Isola del Giglio, parte la caccia ai mufloni: “Rovinano i campi”

Parte domani l’operazione di abbattimento dei mufloni – una trentina circa – nell’Isola del Giglio (Grosseto): la caccia durerà fino al 31 marzo. L’associazione “Vitadacani” e la “Rete dei Santuari di animali liberi” hanno inviato una diffida al Parco dell’Arcipelago toscano, che ha deciso per l’abbattimento, sottolineando anche come abbia “disatteso quanto assicurato”, ovvero “di aver scelto una soluzione non cruenta”. “L’eradicazione è necessaria perché i mufloni danneggiano le produzioni agricole in modo irreparabile”, ha detto il sindaco del Giglio, Sergio Ortelli.

Premiata l’inchiesta di Maurizi su Wikileaks

La quintaedizione dell’European Award Investigative and Judicial Journalism è andata a Stefania Maurizi e a Fanpage.

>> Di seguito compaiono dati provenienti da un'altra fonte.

-- ==== Sys2Proof/Certificates/Slice0/Obligations.lean ====
section
/-! DEFINITION. The statements for the provers, each of a rule of spec/ or of what follows from several. -/

/-! ### Integer and logic instructions -/

namespace Sys2Proof.Claims

open Sys2Proof.Machine Sys2Proof.Safety

/-- Bits of an operand of a type. -/
def wid (t : Ty) : Nat := if t.is64 then 64 else 32

/-- A value read as the integer its type says (R419). -/
def ival (t : Ty) (x : Nat) : Int := if t.signed then (BitVec.ofNat (wid t) x).toInt else (BitVec.ofNat (wid t) x).toNat

/-- An exact result modulo 2^w, or clamped to the type's bounds (R419). -/
def irep (t : Ty) (v : Int) : Nat := (BitVec.ofInt (wid t) v).toNat
def lo (t : Ty) : Int := if t.signed then (BitVec.intMin (wid t)).toInt else 0
def hi (t : Ty) : Int := if t.signed then (BitVec.intMax (wid t)).toInt else (BitVec.allOnes (wid t)).toNat
def iclamp (sat : Bool) (t : Ty) (v : Int) : Nat :=
  if sat then (if v < lo t then irep t (lo t) else if hi t < v then irep t (hi t) else irep t v) else irep t v

/-- The immediate of an extended form at its type's width (R110, R359). -/
def immVal (t : Ty) (x : Ext) : Nat :=
  match x.lit with
  | some l => (l.setWidth (wid t)).toNat
  | none => (x.imm.signExtend (wid t)).toNat

/-- The second source of an extended form: vb, or nothing to read where the immediate stands for it. -/
def srcB (t : Ty) (x : Ext) : Src := if x.vb = 1023 then .no else .reg t.regs x.vb
def valB (t : Ty) (x : Ext) (y : Nat) : Nat := if x.vb = 1023 then immVal t x else y
def srcA (t : Ty) (x : Ext) : Src := .reg t.regs x.va
/-- The immediate of a BI word. -/
def imm9 (x : BI) : Nat := (x.imm.signExtend 32).toNat

/-- What an instruction reads, and the value it writes from what it read. -/
structure Claim where
  a : Src
  b : Src
  c : Src
  val : Thread → Nat → Nat → Nat → Nat

/-- Two-source claims of the three forms. -/
def onB3 (x : B3) (f : Ty → Nat → Nat → Nat) : Claim :=
  ⟨.reg x.t.regs x.va, .reg x.t.regs x.vb, .no, fun _ a b _ => f (B3Ty.int x.t) a b⟩
def onBI (x : BI) (f : Ty → Nat → Nat → Nat) : Claim := ⟨.reg 1 x.va, .no, .no, fun _ a _ _ => f .b32 a (imm9 x)⟩
def onExt (t : Ty) (x : Ext) (f : Ty → Nat → Nat → Nat) : Claim :=
  ⟨srcA t x, srcB t x, .no, fun _ a b _ => f t a (valB t x b)⟩
def onExt1 (t : Ty) (x : Ext) (f : Ty → Nat → Nat) : Claim := ⟨srcA t x, .no, .no, fun _ a _ _ => f t a⟩

/-- The seven arithmetic instructions in all their forms (R418, R419). -/
def arith : Instr → Option Claim
  | .iaddB3 x => some (onB3 x fun t a b => irep t (ival t a + ival t b))
  | .isubB3 x => some (onB3 x fun t a b => irep t (ival t a - ival t b))
  | .imulB3 x => some (onB3 x fun t a b => irep t (ival t a * ival t b))
  | .iminB3 x => some (onB3 x fun t a b => if ival t a ≤ ival t b then a else b)
  | .imaxB3 x => some (onB3 x fun t a b => if ival t a ≤ ival t b then b else a)
  | .iaddBI x => some (onBI x fun t a b => irep t (ival t a + ival t b))
  | .iaddExt sat t x => some (onExt t x fun t a b => iclamp sat t (ival t a + ival t b))
  | .isubExt sat t x => some (onExt t x fun t a b => iclamp sat t (ival t a - ival t b))
  | .imulExt t x => some (onExt t x fun t a b => irep t (ival t a * ival t b))
  | .imulhi t x =>
    some (onExt t x fun t a b => ((BitVec.ofInt (2 * wid t) (ival t a * ival t b)).extractLsb' (wid t) (wid t)).toNat)
  | .imad sat t x =>
    some ⟨srcA t x, .reg t.regs x.vb, .reg t.regs x.vc, fun _ a b c => iclamp sat t (ival t a * ival t b + ival t c)⟩
  | .iminExt t x => some (onExt t x fun t a b => if ival t a ≤ ival t b then a else b)
  | .imaxExt t x => some (onExt t x fun t a b => if ival t a ≤ ival t b then b else a)
  | _ => none

/-- AND and ANDN (R364). -/
def andAndn : Instr → Option Claim
  | .andB3 x => some (onB3 x fun t a b => (BitVec.ofNat (wid t) a &&& BitVec.ofNat (wid t) b).toNat)
  | .andBI x => some (onBI x fun t a b => (BitVec.ofNat (wid t) a &&& BitVec.ofNat (wid t) b).toNat)
  | .andExt t x => some (onExt t x fun t a b => (BitVec.ofNat (wid t) a &&& BitVec.ofNat (wid t) b).toNat)
  | .andn t x => some (onExt t x fun t a b => (BitVec.ofNat (wid t) a &&& ~~~ BitVec.ofNat (wid t) b).toNat)
  | _ => none

/-- OR, XOR and NOT (R452, R454), and the three shifts (R473). -/
def orXorShift : Instr → Option Claim
  | .orB3 x => some (onB3 x fun t a b => (BitVec.ofNat (wid t) a ||| BitVec.ofNat (wid t) b).toNat)
  | .orBI x => some (onBI x fun t a b => (BitVec.ofNat (wid t) a ||| BitVec.ofNat (wid t) b).toNat)
  | .orExt t x => some (onExt t x fun t a b => (BitVec.ofNat (wid t) a ||| BitVec.ofNat (wid t) b).toNat)
  | .xorB3 x => some (onB3 x fun t a b => (BitVec.ofNat (wid t) a ^^^ BitVec.ofNat (wid t) b).toNat)
  | .xorBI x => some (onBI x fun t a b => (BitVec.ofNat (wid t) a ^^^ BitVec.ofNat (wid t) b).toNat)
  | .xorExt t x => some (onExt t x fun t a b => (BitVec.ofNat (wid t) a ^^^ BitVec.ofNat (wid t) b).toNat)
  | .not t x => some (onExt1 t x fun t a => (~~~ BitVec.ofNat (wid t) a).toNat)
  | .shlB3 x => some (onB3 x fun t a b => (BitVec.ofNat (wid t) a <<< (b % wid t)).toNat)
  | .shlBI x => some (onBI x fun t a b => (BitVec.ofNat (wid t) a <<< (b % wid t)).toNat)
  | .shlExt t x => some (onExt t x fun t a b => (BitVec.ofNat (wid t) a <<< (b % wid t)).toNat)
  | .shrB3 x => some (onB3 x fun t a b => (BitVec.ofNat (wid t) a >>> (b % wid t)).toNat)
  | .shrBI x => some (onBI x fun t a b => (BitVec.ofNat (wid t) a >>> (b % wid t)).toNat)
  | .shrExt t x => some (onExt t x fun t a b => (BitVec.ofNat (wid t) a >>> (b % wid t)).toNat)
  | .sarB3 x => some (onB3 x fun t a b => ((BitVec.ofNat (wid t) a).sshiftRight (b % wid t)).toNat)
  | .sarBI x => some (onBI x fun t a b => ((BitVec.ofNat (wid t) a).sshiftRight (b % wid t)).toNat)
  | .sarExt t x => some (onExt t x fun t a b => ((BitVec.ofNat (wid t) a).sshiftRight (b % wid t)).toNat)
  | _ => none

/-- BFX and BFI (R374). -/
def bitField : Instr → Option Claim
  | .bfx pos len t x =>
    some ⟨.reg 1 x.va, .no, .no, fun _ a _ _ =>
      let f := (BitVec.ofNat 32 a).extractLsb' pos.toNat len.toNat
      if t = .b32 then (f.signExtend 32).toNat else (f.setWidth 32).toNat⟩
  | .bfi pos len _ x =>
    some ⟨.reg 1 x.va, .reg 1 x.vb, .no, fun _ a b _ =>
      let m : BitVec 32 := (BitVec.allOnes len.toNat).setWidth 32 <<< pos.toNat
      ((BitVec.ofNat 32 a &&& ~~~ m) ||| ((BitVec.ofNat 32 b <<< pos.toNat) &&& m)).toNat⟩
  | _ => none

Il premio, ideato da Massimo Scuderi, ha l’obiettivo di rintracciare le personalità che rappresentano l’espressione del giornalismo giudiziario e investigativo europeo. Maurizi, giornalista del Fatto Quotidiano, ha ricevuto il riconoscimento per il lavoro fatto in questi anni su Julian Assange e Wikileaks, ricostruito nel libro Il potere segreto, uscito negli scorsi mesi per Chiarelettere. Premiato anche il team Backstair di Fanpage (composto da Sacha Biazzo, Luigi Scarano e Salvatore Garzillo) per l’inchiesta “Lobby nera” su Fratelli d’Italia a Milano.

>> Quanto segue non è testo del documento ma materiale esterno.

-- ==== Sys2Proof/Laws/Context.lean ====
section
/-! SUPPORT. The executing context: what a view put back reads as, registers and queues read and written, and the shape of
the instructions that read sources and write one destination. -/

namespace Sys2Proof.Machine

open Sys2Proof.Safety

/-! ### Views -/

/-- The view of a hand: its foreman with the hand's own part (R58, R424). -/
def handView (f : Thread) (x : Hand) : Thread :=
  { f with pc := x.pc, hctx := x.ctx, queues := x.queues, loads := x.loads, handMode := true, trapBank := false,
           phaseStart := x.ctx.phase, status := .running, fetched := [], tnx := none, sysc := none, meet := none,
           slice := x.slice, lane := x.lane, slot := x.slot, age := x.age }

theorem viewOf_hand {s : State} {t h : Nat} {v : Thread} (hv : viewOf s (.hand t h) = some v) :
    ∃ f r x, threadOf s t = some f ∧ f.raise = some r ∧ (r.hands.find? fun x => x.ctx.no == h) = some x ∧ v = handView f x := by
  unfold viewOf at hv
  simp only at hv
  split at hv
  · cases hv
  · rename_i f hf
    split at hv
    · cases hv
    · rename_i r hr
      split at hv
      · cases hv
      · rename_i x hx
        exact ⟨f, r, x, hf, hr, hx, by simpa [handView] using hv.symm⟩

@[simp] theorem viewOf_putView_thread (s : State) (t : Nat) (u : Thread) :
    viewOf (putView s (.thread t) u) (.thread t) = some u := by
  simp [viewOf, putView]

theorem find?_map_no (l : List Hand) (h : Nat) (g : Hand → Hand) (hg : ∀ x, (g x).ctx.no = x.ctx.no) :
    ((l.map g).find? fun x => x.ctx.no == h) = (l.find? fun x => x.ctx.no == h).map g := by
  induction l with
  | nil => rfl
  | cons x l ih => simp only [List.map_cons, List.find?_cons, hg, ih]; split <;> rfl

/-- A hand's view put back reads as it was put, on top of its foreman. -/
theorem viewOf_putView_hand {s : State} {t h : Nat} {f : Thread} {r : RaiseRec} {x : Hand} {u : Thread}
    (hf : threadOf s t = some f) (hx : (r.hands.find? fun x => x.ctx.no == h) = some x) (hno : u.hctx.no = x.ctx.no)
    (hra : u.raise = some r) :
    viewOf (putView s (.hand t h) u) (.hand t h) =
      some (handView (putHand f u h)
        { x with ctx := { u.hctx with phase := u.phaseStart }, pc := u.pc, queues := u.queues, loads := u.loads }) := by
  have hxn : x.ctx.no = h := by simpa using List.find?_some hx
  have hno' : u.hctx.no = h := by rw [hno, hxn]
  have hm := find?_map_no r.hands h
    (fun x => if x.ctx.no == h then { x with ctx := { u.hctx with phase := u.phaseStart }, pc := u.pc, queues := u.queues, loads := u.loads } else x)
    (fun x => by by_cases hc : x.ctx.no = h <;> simp [hc, hno'])
  rw [hx] at hm
  simp only [viewOf, putView, hf, threadOf_setThread_self, putHand, hra, Option.map_some] at hm ⊢
  rw [hm]
  simp [hxn, handView]

/-! ### Reading sources -/

/-- Reading a source changes the queues alone. -/
theorem readSrc_same {v v' : Thread} {a : Src} {x : Nat} {f : Flags} (h : readSrc v a = some (x, f, v')) :
    v' = { v with queues := v'.queues } := by
  unfold readSrc at h
  split at h
  · split at h
    · unfold popQueue at h
      split at h
      · split at h
        · simp at h; obtain ⟨-, -, rfl⟩ := h; rfl
        · simp at h
      · simp at h
    · simp at h; obtain ⟨-, -, rfl⟩ := h; rfl
  · simp at h; obtain ⟨-, -, rfl⟩ := h; rfl
  · simp at h; obtain ⟨-, -, rfl⟩ := h; rfl

theorem readSrcs_same {v v' : Thread} {a b c : Src} {x y z : Nat} {f : Flags}
    (h : readSrcs v a b c = some (x, y, z, f, v')) : v' = { v with queues := v'.queues } := by
  unfold readSrcs at h
  split at h
  · cases h
  · rename_i v1 h1
    split at h
    · cases h
    · rename_i v2 h2
      split at h
      · cases h
      · rename_i v3 h3
        simp at h
        obtain ⟨-, -, -, -, rfl⟩ := h
        rw [readSrc_same h3, readSrc_same h2, readSrc_same h1]

/-! ### Registers written -/

/-- Whether a number names a register that holds a value. -/
def isReg (k : Nat) : Prop := k < 768 ∨ (784 ≤ k ∧ k < 800)

theorem regVal_setReg (v : Thread) (n k : Nat) (x : Word) (hn : isReg n) :
    regVal (setReg v n x) k = if k = n then x else regVal v k := by
  unfold setReg isReg at *
  by_cases h1 : n < 768
  · simp only [h1, if_true, regVal]
    by_cases hk : k = n
    · subst hk; simp [h1]
    · simp only [if_neg hk]; split
      · exact Tab.getD_set_ne _ _ _ hk
      · rfl
  · have h2 : 784 ≤ n ∧ n < 800 := by omega
    rw [if_neg h1, if_pos h2]
    simp only [regVal]
    by_cases hk : k = n
    · subst hk; simp [h1, h2]
    · simp only [if_neg hk]
      split
      · rfl
      · split
        · exact Tab.getD_set_ne _ _ _ (by omega)
        · rfl

theorem regVal_setReg_ne (v : Thread) (n k : Nat) (x : Word) (hk : k ≠ n) :
    regVal (setReg v n x) k = regVal v k := by
  by_cases hn : isReg n
  · rw [regVal_setReg v n k x hn, if_neg hk]
  · unfold setReg isReg at *
    rw [if_neg (by omega), if_neg (by omega)]

/-- Registers outside a run written keep their values. -/
theorem regVal_setRegs_out (w : Nat) : ∀ (v : Thread) (n x k : Nat), ¬ (n ≤ k ∧ k < n + w) →
    regVal (setRegs v n w x) k = regVal v k := by
  induction w with
  | zero => intro v n x k _; rfl
  | succ w ih =>
    intro v n x k h
    unfold setRegs
    split
    · rfl
    · rw [ih _ _ _ _ (by omega), regVal_setReg_ne _ _ _ _ (by omega)]

/-- A number written to registers changes registers alone. -/
theorem setRegs_eq (w : Nat) : ∀ (v : Thread) (n x : Nat),
    ∃ R H, setRegs v n w x = { v with regs := R, hctx := { v.hctx with h := H } } := by
  induction w with
  | zero => intro v n x; exact ⟨_, _, rfl⟩
  | succ w ih =>
    intro v n x
    unfold setRegs
    split
    · exact ⟨_, _, rfl⟩
    · have hs : ∃ R H, setReg v n (BitVec.ofNat 32 x) = { v with regs := R, hctx := { v.hctx with h := H } } := by
        unfold setReg
        split
        · exact ⟨_, _, rfl⟩
        · split <;> exact ⟨_, _, rfl⟩
      obtain ⟨R, H, hs⟩ := hs
      obtain ⟨R', H', h'⟩ := ih (setReg v n (BitVec.ofNat 32 x)) (n + 1) (x / 2 ^ 32)
      exact ⟨R', H', by rw [h', hs]⟩

/-- No register below 768 is written by a run that starts at 768 or above. -/
theorem setRegs_regs (w : Nat) : ∀ (v : Thread) (n x : Nat), 768 ≤ n → (setRegs v n w x).regs = v.regs := by
  induction w with
  | zero => intro v n x _; rfl
  | succ w ih =>
    intro v n x h
    unfold setRegs
    split
    · rfl
    · rw [ih _ _ _ (by omega)]
      unfold setReg
      rw [if_neg (by omega)]
      split <;> rfl

theorem regNum_one (v : Thread) (n : Nat) (h : n ≠ vzero) : regNum v n 1 = (regVal v n).toNat := by
  simp [regNum, h, upFrom]

theorem regNum_two (v : Thread) (n : Nat) (h : n ≠ vzero) :
    regNum v n 2 = (regVal v n).toNat + 2 ^ 32 * (regVal v (n + 1)).toNat := by
  simp [regNum, h, upFrom]

/-- A number written to one or two registers reads back. -/
theorem regNum_setRegs (v : Thread) (n w x : Nat) (hw : w = 1 ∨ w = 2) (hn : n ≠ vzero) (hr : ∀ k, n ≤ k → k < n + w → isReg k)
    (hx : x < 2 ^ (32 * w)) : regNum (setRegs v n w x) n w = x := by
  rcases hw with rfl | rfl
  · rw [regNum_one _ _ hn]
    simp only [setRegs, if_neg hn]
    rw [regVal_setReg _ _ _ _ (hr n (by omega) (by omega))]
    simp
    omega
  · have h1 : n + 1 ≠ vzero := by
      intro h; have := hr (n + 1) (by omega) (by omega); unfold isReg at this; unfold vzero at *; omega
    rw [regNum_two _ _ hn]
    simp only [setRegs, if_neg hn, if_neg h1]
    rw [regVal_setReg_ne _ _ _ _ (by omega), regVal_setReg _ _ _ _ (hr n (by omega) (by omega)),
      regVal_setReg _ _ _ _ (hr (n + 1) (by omega) (by omega))]
    simp only [if_true, BitVec.toNat_ofNat]
    omega

/-! ### Running one instruction -/

/-- A ready instruction does what its effect says. -/
theorem run_ready {i : Instr} {s : State} {w : Who} {v : Thread} (R : Ready i s w v) (body : Who → Thread → Eff) :
    run i s body = settleEff i s w v (body w v) := by
  simp [run, runAny, R.cur, R.view, R.checks, R.pred]

/-- What `run` can do: stop for want of a context, take the trap of a failed check, skip, or do the effect. -/
theorem run_cases (i : Instr) (s : State) (body : Who → Thread → Eff) :
    run i s body = .fault .noContext ∨
    ∃ w v, s.cur = some w ∧ viewOf s w = some v ∧
      ((∃ k, contextCheck i v = some k ∧ run i s body = .next (takeTrap s w v k (trapHere i v))) ∨
       (contextCheck i v = none ∧ predicated i v = false ∧ run i s body = .next (putView s w (skipped i v))) ∨
       (contextCheck i v = none ∧ predicated i v = true ∧ run i s body = settleEff i s w v (body w v))) := by
  unfold run runAny
  split
  · exact .inl rfl
  · rename_i w hw
    split
    · exact .inl rfl
    · rename_i v hv
      refine .inr ⟨w, v, hw, hv, ?_⟩
      split
      · rename_i k hk; exact .inl ⟨k, hk, rfl⟩
      · rename_i hk
        by_cases hp : predicated i v = true
        · exact .inr (.inr ⟨hk, hp, by simp [hp]⟩)
        · exact .inr (.inl ⟨hk, by simpa using hp, by simp [hp, settleEff]⟩)

/-! ### Accesses (R220) -/

/-- An access that meets no demand-zero page comes to what it comes to at once, and the state stands. -/
theorem retry_settled {α : Type} {u : Thread} {n : Nat} {s : State} {g : State → Got α} (h : ∀ va, g s ≠ .fill va) :
    retry u n s g = (s, g s) := by
  cases n with
  | zero => rfl
  | succ n =>
    unfold retry
    cases hg : g s with
    | fill va => exact absurd hg (h va)
    | _ => rfl

theorem onGot_ok {α : Type} {s : State} {v : Thread} {g : State → Got α} {x : α} (f : State → α → Eff) (h : g s = .ok x) :
    onGot s v g f = f s x := by
  simp [onGot, retry_settled (g := g) (s := s) (by simp [h]), h]

theorem onGot_trap {α : Type} {s : State} {v : Thread} {g : State → Got α} {k : Kept} (f : State → α → Eff)
    (h : g s = .trap k) : onGot s v g f = .trap k := by
  simp [onGot, retry_settled (g := g) (s := s) (by simp [h]), h]

end Sys2Proof.Machine
end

Esplosione di Caserta, morta pure Giuseppina

Salgono a due le vittime per il crollo della palazzina di due piani a Cancello Scalo, frazione di San Felice a Cancello, nel Casertano, verificatosi venerdì. Dopo Mario Sgambato, trovato schiacciato sotto una pesante trave di un solaio, ha perso la vita anche la moglie Giuseppina Sammaciccio. La donna, 74enne come il marito, era stata estratta viva dai Vigili del fuoco dopo quasi sette ore sotto le macerie. Sammaciccio è morta all’ospedale Cardarelli di Napoli, dove era stata portata a causa delle ustioni che le ricoprivano il 70% del corpo. Dagli accertamenti è emerso che la casa non era in cemento armato, ma in muratura di tufo. L’esplosione, provocata forse da una fuga di gas, l’ha fatta crollare come un castello di carte.